Text analytics: Defining word frequency in unstructured context
The term text analytics (or text mining) defines a set of machine learning and linguistic techniques to extract and model information metadata from textual sources. Text analytics applies natural language processing (NLP) and analytical methods on textual content and extracts useful metadata, such as:
- Language type. Analysis of character encoding, words, and content style can easily determine with high confidence which language textual data is in.
- Keywords. Text analysis can extract a set of keywords that characterize the document.
- Common entities. Algorithms that scan text for common patterns, such as email addresses, phone numbers, and people and place names, are useful for named entity extraction.
- Semantic relationships. A wide variety of approaches is available for scanning content in the hope of gleaning more compelling and deeper insights.
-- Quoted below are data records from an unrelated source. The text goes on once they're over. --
-- ==== Sys2Proof/Tests/Slice0.lean ====
section
/-! SUPPORT. Tests: the words of spec/30_encoding.md and the vectors of spec/95_test_vectors.md, checked by one step or
one word each; the checks of WellFormed; and a witness for the hypotheses of every statement that has some. -/

namespace Sys2Proof.Tests

open Sys2Proof Sys2Proof.Machine

/-! ### Decoding: each constructor's word, from the encodings of R64, R67, L2.6 and L2.7 -/

theorem test_decode_nop : decodeHost 0b0000000000000000 = .ok .nop := by decide

theorem test_decode_crcInit : decodeHost 0b0000000100000000 = .ok .crcInit := by decide

theorem test_decode_crcByte : decodeHost 0b0000001001000001 = .ok (.crcByte 0x41) := by decide

theorem test_decode_txStart : decodeHost 0b0001000000000000 = .ok .txStart := by decide

theorem test_decode_txByte : decodeHost 0b0001000111111101 = .ok (.txByte 0xFD) := by decide

theorem test_decode_txEnd : decodeHost 0b0001001000000000 = .ok .txEnd := by decide

theorem test_decode_regRead : decodeHost 0b0010000000001001 = .ok (.regRead 0x09) := by decide

/-- A reserved register number is a legal encoding (R72). -/
theorem test_decode_regRead_reserved : decodeHost 0b0010000011111111 = .ok (.regRead 0xFF) := by decide

theorem test_decode_reset : decodeHost 0b0011000000000000 = .ok .reset := by decide

theorem test_decode_lineIdle : decodeLine 0b0000000000 = .lineIdle ∧ decodeLine 0b0010101011 = .lineIdle := by decide

theorem test_decode_rxByte : decodeLine 0b0111111101 = .rxByte 0xFD := by decide

theorem test_decode_rxEof : decodeLine 0b1000000000 = .rxEof ∧ decodeLine 0b1010101011 = .rxEof := by decide

theorem test_decode_rxByteEof : decodeLine 0b1100010110 = .rxByteEof 0x16 := by decide

theorem test_decode_badOperand :
    [0x0001#16, 0x00FF, 0x0101, 0x01FF, 0x1001, 0x1280, 0x3001, 0x30FF].map decodeHost =
      List.replicate 8 (.error .badOperand) := by
  decide +kernel

theorem test_decode_undefOp :
    [0x0300#16, 0x0F00, 0x1300, 0x2100, 0x3100, 0x4000, 0x8000, 0xFFFF].map decodeHost =
      List.replicate 8 (.error .undefOp) := by
  decide +kernel

theorem test_decodeTableWord :
    decodeTableWord 16 0x0241 = some (.crcByte 0x41) ∧ decodeTableWord 16 0x3001 = none ∧
      decodeTableWord 10 0x1FD = some (.rxByte 0xFD) ∧ decodeTableWord 10 0x400 = none := by decide

/-- No two rows of one port select the same word. -/
theorem test_hostRows_disjoint :
    hostRows.Pairwise fun r r' => r.pattern &&& r'.mask ≠ r'.pattern ∧ r'.pattern &&& r.mask ≠ r.pattern := by decide

theorem test_lineRows_disjoint :
    lineRows.Pairwise fun r r' => r.pattern &&& r'.mask ≠ r'.pattern ∧ r'.pattern &&& r.mask ≠ r.pattern := by decide

/-! ### WellFormed: an ill-formed term for each check -/

theorem test_wf_line_part_takes_a_line_form :
    CycleSource.wf { line := some .nop, host := none } = false ∧
      assembleCycle { line := some .nop, host := none } = none := by decide

theorem test_wf_host_part_takes_a_host_command :
    HostSource.wf (.command .rxEof) = false ∧ Source.wf (.cycle { line := none, host := some (.command .rxEof) }) = false ∧
      assembleCycle { line := none, host := some (.command .rxEof) } = none := by decide

theorem test_wf_isHost : Instr.isHost (.rxByte 0x00) = false ∧ Instr.isLine (.txByte 0x00) = false := by decide

theorem test_wf_maxRaw : Config.wf { maxRaw := 2 } = false ∧ Config.wf { maxRaw := 3 } = true := by decide

theorem test_wf_accepts :
    CycleSource.wf { line := some (.rxByte 0xFD), host := some (.word 0x4000) } = true := by decide

/-! ### Small states -/

/-- A generated frame is open. -/
def payloadState : State := { State.reset with txs := .payload }

/-- After the raw bytes `FF FF FD 46 01 13` (L2.4). -/
def openWindow : State :=
  { State.reset with rxs := .frame, racc := 0xD2C0, hold := .two 0x01 0x13, rlen := 4, rraw := 6 }

/-- After one frame byte. -/
def oneByteWindow : State := { State.reset with rxs := .frame, hold := .one 0xFD, rlen := 1, rraw := 1 }

/-- After the two frame bytes `FD 46`. -/
def twoByteWindow : State := { State.reset with rxs := .frame, hold := .two 0xFD 0x46, rlen := 2, rraw := 2 }

/-- The frame of F12, `00 BF 40`, before its end of frame. -/
def goodWindow : State :=
  { State.reset with rxs := .frame, racc := 0x40BF, hold := .two 0xBF 0x40, rlen := 3, rraw := 3 }

/-- FRAME with nothing held, which no run reaches. -/
def unreachedWindow : State := { oneByteWindow with hold := .empty }

/-- At the least MAX_RAW, a frame is to be received. -/
def shortestFrame (frame : List Byte) : State :=
  { State.reset with config := { maxRaw := 3 }, inputs := rxFrame frame }

/-- MAX_RAW is 3 and three bytes of padding have been taken. -/
def fullWindow : State := { State.reset with config := { maxRaw := 3 }, rraw := 3 }

/-- UNDEF_OP was the first error, a window was closed OK with overflow, and a frame is open in both channels. -/
def busyState : State :=
  { openWindow with
    txs := .payload, cerr := true, ecode := some .undefOp, lverd := some .ok, lovf := true, rovf := true }

/-- The state after `i` is presented alone at `s`. -/
def afterInput (i : Input) (s : State) : Option State := nextOf (step { s with inputs := [i] })

/-- The state after an instruction's own effect. -/
def afterInstr (i : Instr) (s : State) : Option State := nextOf (exec i s)

/-! ### The CRC (L2.1) -/

theorem test_crcStep :
    crcStep 0xFFFF 0xFD = 0xC17E ∧ crcStep 0x1234 0x56 = 0xE993 ∧ crcStep 0xA001 0x01 = 0x00A0 ∧
      crcStep 0x0000 0x80 = 0xA001 ∧ crcStep 0x8000 0x00 = 0x0080 := by decide +kernel

theorem test_crc16_check_value :
    crc16 [0x31, 0x32, 0x33, 0x34, 0x35, 0x36, 0x37, 0x38, 0x39] = 0x4B37 := by decide +kernel

theorem test_encodeFrame : encodeFrame [0xFD, 0x46, 0x02] = [0xFD, 0x46, 0x02, 0x53, 0x91] := by decide +kernel

/-! ### One step or one instruction each -/

theorem test_nop : afterInput (.cycle 0x000 (some 0x0000)) busyState = some { busyState with inputs := [] } := by
  decide +kernel

theorem test_crcInit : (afterInput (.cycle 0x000 (some 0x0100)) { State.reset with cacc := 0x707F }).map State.cacc =
    some 0xFFFF := by decide +kernel

theorem test_crcByte : (afterInput (.cycle 0x000 (some 0x0241)) State.reset).map State.cacc = some 0x707F := by
  decide +kernel

theorem test_txStart : (afterInput (.cycle 0x000 (some 0x1000)) State.reset).map
    (fun t => (t.txs, t.tacc, statusWord t)) = some (.payload, 0xFFFF, 0x0001) := by decide +kernel

theorem test_txStart_seq : (afterInput (.cycle 0x000 (some 0x1000)) payloadState).map
    (fun t => (t.txs, t.ecode, statusWord t)) = some (.payload, some .seq, 0x00E1) := by decide +kernel

theorem test_txByte : (afterInput (.cycle 0x000 (some 0x11FD)) payloadState).map (fun t => (t.tacc, t.out)) =
    some (0xC17E, [.tx 0xFD]) := by decide +kernel

theorem test_txByte_seq : (afterInput (.cycle 0x000 (some 0x1100)) State.reset).map
    (fun t => (statusWord t, t.tacc, t.out)) = some (0x00E0, 0xFFFF, []) := by decide +kernel

theorem test_txEnd : (afterInput (.cycle 0x000 (some 0x1200)) { payloadState with tacc := 0x9013 }).map
    (fun t => (t.txs, t.tacc, t.out)) = some (.idle, 0x9013, [.tx 0x13, .tx 0x90]) := by decide +kernel

theorem test_txEnd_seq : (afterInput (.cycle 0x000 (some 0x1200)) State.reset).map (fun t => (statusWord t, t.out)) =
    some (0x00E0, []) := by decide +kernel

/-- P5, cycle 4: TXS 1, RXS 1, HCNT 2, CERR 1, ECODE SEQ. -/
theorem test_regRead_status :
    (afterInput (.cycle 0x000 (some 0x2000))
      { openWindow with txs := .payload, cerr := true, ecode := some .seq }).map State.out =
    some [.response 0x00EB] := by decide +kernel

theorem test_regRead_reserved : (afterInput (.cycle 0x000 (some 0x200B)) State.reset).map
    (fun t => (statusWord t, t.out)) = some (0x0120, [.response 0x0000]) := by decide +kernel

theorem test_reset : afterInput (.cycle 0x000 (some 0x3000)) busyState = some State.reset := by decide +kernel

theorem test_hardwareReset : afterInput .hardwareReset busyState = some State.reset := by decide +kernel

theorem test_lineIdle : afterInput (.cycle 0x0AB none) openWindow = some openWindow := by decide +kernel

/-- L2.4, the row of `01`. -/
theorem test_rxByte : (afterInput (.cycle 0x101 none) twoByteWindow).map
    (fun t => (t.rlen, t.rraw, t.racc, t.hold, t.out)) =
    some (3, 3, 0xC17E, .two 0x46 0x01, [.rx (.byte 0xFD)]) := by decide +kernel

/-- R110: a byte past MAX_RAW only sets ROVF. -/
theorem test_rxByte_overflow : afterInput (.cycle 0x1AA none) fullWindow = some { fullWindow with rovf := true } := by
  decide +kernel

/-- F18: LRECV 1301, LCALC D2C0, FRAME_END `A8000004`. -/
theorem test_rxEof_crcErr :
    (afterInput (.cycle 0x200 none) { openWindow with rovf := true }).map
      (fun t => ((rxPort t.out).map FrameEvent.word, t.lrecv, t.lcalc, statusWord t)) =
    some ([0xA8000004], 0x1301, 0xD2C0, 0x1400) := by decide +kernel

/-- F8: no bytes. -/
theorem test_rxEof_noData :
    (afterInput (.cycle 0x2AB none) State.reset).map (fun t => ((rxPort t.out).map FrameEvent.word, statusWord t, t.fcnt)) =
    some ([0xC0000000], 0x0800, 1) := by decide +kernel

/-- F2: the last byte `90` comes with the end of frame. -/
theorem test_rxByteEof :
    (afterInput (.cycle 0x390 none) openWindow).map
      (fun t => ((rxPort t.out).map FrameEvent.word, t.llen, t.lrecv, t.lcalc, statusWord t)) =
    some ([0x00000001, 0x90000005], 5, 0x9013, 0x9013, 0x0200) := by decide +kernel

/-- F5 in one cycle with the read: the command sees the closed window (R143). -/
theorem test_cycle_order :
    (afterInput (.cycle 0x346 (some 0x2000)) oneByteWindow).map State.out =
    some [.rx (.finish .short false 2), .response 0x0600] := by decide +kernel

/-- R121: a later error does not replace the first. -/
theorem test_first_error_kept : (afterInput (.cycle 0x000 (some 0x0101)) busyState).map
    (fun t => (t.ecode, t.cacc)) = some (some .undefOp, 0xFFFF) := by decide +kernel

/-! ### The assembler (R74 to R79) -/

theorem test_assemble_word : assembleLine "H: .word 0x4000 ; undefined" = some [.cycle 0x000 (some 0x4000)] := by decide +kernel

theorem test_assemble_refuses :
    assembleLine "L: NOP" = none ∧ assembleLine "H: TX_BYTE 256" = none ∧ assembleLine "H: RX_EOF" = none := by
  decide +kernel

theorem test_assemble_pseudo :
    assembleLine "RXFRAME 0xFD, 70" = some [.cycle 0x1FD none, .cycle 0x146 none, .cycle 0x200 none] := by
  decide +kernel

/-! ### Witnesses: concrete states and operands that meet a statement's hypotheses, clause by clause -/

theorem witness_HostDecoderFollowsTheOpcodeMap :
    (∀ op ∈ [0x03#8, 0x0F, 0x13, 0x21, 0x31, 0xFF], op ∉ [0x00#8, 0x01, 0x02, 0x10, 0x11, 0x12, 0x20, 0x30]) ∧
      decodeHost 0x02FF = .ok (.crcByte 0xFF) ∧ decodeHost 0x1280 = .error .badOperand ∧
      decodeHost 0xFFFF = .error .undefOp := by decide

theorem witness_EncodeOfDecodeIsTheCanonicalWord :
    decode (.host 0x3000) = .ok .reset ∧ decode (.line 0x0AB) = .ok .lineIdle ∧ decode (.line 0x2FF) = .ok .rxEof ∧
      decode (.line 0x3FF) = .ok (.rxByteEof 0xFF) := by decide

theorem witness_StepPerformsTheCycle :
    ({ State.reset with inputs := [.cycle 0x316 (some 0x2000), .hardwareReset] } : State).inputs =
      .cycle 0x316 (some 0x2000) :: [.hardwareReset] := rfl

theorem witness_StepRunsTheDecodedInstruction :
    ({ State.reset with inputs := [.cycle 0x1FD none] } : State).inputs = .cycle 0x1FD none :: [] ∧
      decodeHost 0x1000 = .ok .txStart ∧
      ({ State.reset with inputs := [.cycle 0x000 (some 0x1000)] } : State).inputs = .cycle 0x000 (some 0x1000) :: [] ∧
      ({ State.reset with inputs := [.cycle 0x200 (some 0x1000)] } : State).inputs = .cycle 0x200 (some 0x1000) :: [] := by
  decide

theorem witness_StepWithNothingPresentedIsIdle : State.reset.inputs = [] := rfl

theorem witness_PresentedWordRunsNext : decodeHost 0x11FF = .ok (.txByte 0xFF) := by decide

theorem witness_CrcFoldIsInjectiveInTheAccumulator : crcFold 0x1234 [0x56] = crcFold 0x1234 [0x56] := rfl

/-- Of CrcInitSetsTheAccumulator, TxStartOpensAFrame, TxEndAppendsTheCheckField, NopAndLineIdleChangeNothing and
ResetCommandRestoresTheResetState: a must-be-zero operand that is not zero, the least and the greatest. -/
theorem witness_nonzero_operand : (0x01#8 ≠ 0) ∧ (0xFF#8 ≠ 0) := by decide

/-- Of TxStartOpensAFrame, TxByteEmitsAndAccumulates and TxEndAppendsTheCheckField: both states of TXS. -/
theorem witness_generator_states : State.reset.txs = .idle ∧ payloadState.txs = .payload := by decide

/-- R92 with a line event, a CRC command, an illegal word, a NOP and an empty slot between the commands. -/
theorem witness_GeneratedFrameIsEncodeOfThePayload :
    (∀ i ∈ [Input.cycle 0x1FD (some 0x1000), .cycle 0x200 (some 0x0241), .cycle 0x000 (some 0x11FD),
        .cycle 0x000 (some 0x4000), .cycle 0x000 none, .cycle 0x000 (some 0x1200)], i ≠ .hardwareReset) ∧
      State.reset.txs = .idle ∧
      [Input.cycle 0x1FD (some 0x1000), .cycle 0x200 (some 0x0241), .cycle 0x000 (some 0x11FD),
        .cycle 0x000 (some 0x4000), .cycle 0x000 none, .cycle 0x000 (some 0x1200)].filterMap generatorCommand =
        .txStart :: [0xFD#8].map .txByte ++ [.txEnd] := by decide

/-- The first and the last implemented register, one between, and the reserved numbers at both ends. -/
theorem witness_RegReadRespondsWithTheRegister :
    (∀ v ∈ [(0x00#8, statusWord busyState), (0x05, busyState.rraw), (0x0A, busyState.config.maxRaw)],
      v ∈ [(0x00#8, statusWord busyState), (0x01, busyState.cacc), (0x02, busyState.tacc), (0x03, busyState.racc),
        (0x04, busyState.rlen), (0x05, busyState.rraw), (0x06, busyState.llen), (0x07, busyState.lrecv),
        (0x08, busyState.lcalc), (0x09, busyState.fcnt), (0x0A, busyState.config.maxRaw)]) ∧
      0x0B ≤ (0x0B#8).toNat ∧ 0x0B ≤ (0xFF#8).toNat :=
  ⟨by simp, by decide, by decide⟩

theorem witness_BothResetsApplyTheResetValues :
    ({ busyState with inputs := [.hardwareReset] } : State).inputs = .hardwareReset :: [] := rfl

theorem witness_CommandErrorRecordsTheFirstCode :
    decodeHost 0x4000 = .error .undefOp ∧ decodeHost 0x0101 = .error .badOperand ∧ State.reset.cerr = false ∧
      busyState.cerr = true ∧ payloadState.txs = .payload ∧ State.reset.txs = .idle ∧ 0x0B ≤ (0x0B#8).toNat ∧
      0x0B ≤ (0xFF#8).toNat := by decide

theorem witness_ErrorsAndVerdictsAreContained :
    decodeHost 0x3001 = .error .badOperand ∧ payloadState.txs = .payload ∧ State.reset.txs = .idle ∧
      0x0B ≤ (0x0B#8).toNat ∧ Instr.isLine (.rxByteEof 0x00) = true ∧
      (∃ t, exec (.rxByteEof 0x00) busyState = .next t) :=
  ⟨rfl, rfl, rfl, by decide, rfl, _, rfl⟩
One such case of text mining is determining the frequency of words contained within a document, the assumption being that the more often a word is used, the more relevant this word is to the entire document.
The most common words could be construed as document keywords, but be aware that the term keywords is usually applied to the output from more sophisticated algorithms, which goes farther than just defining word frequency. For example, keyword analysis typically cross-references common words with synonym lookup tables and can also analyze the distance between words to help determine the importance of the word in context of the entire document.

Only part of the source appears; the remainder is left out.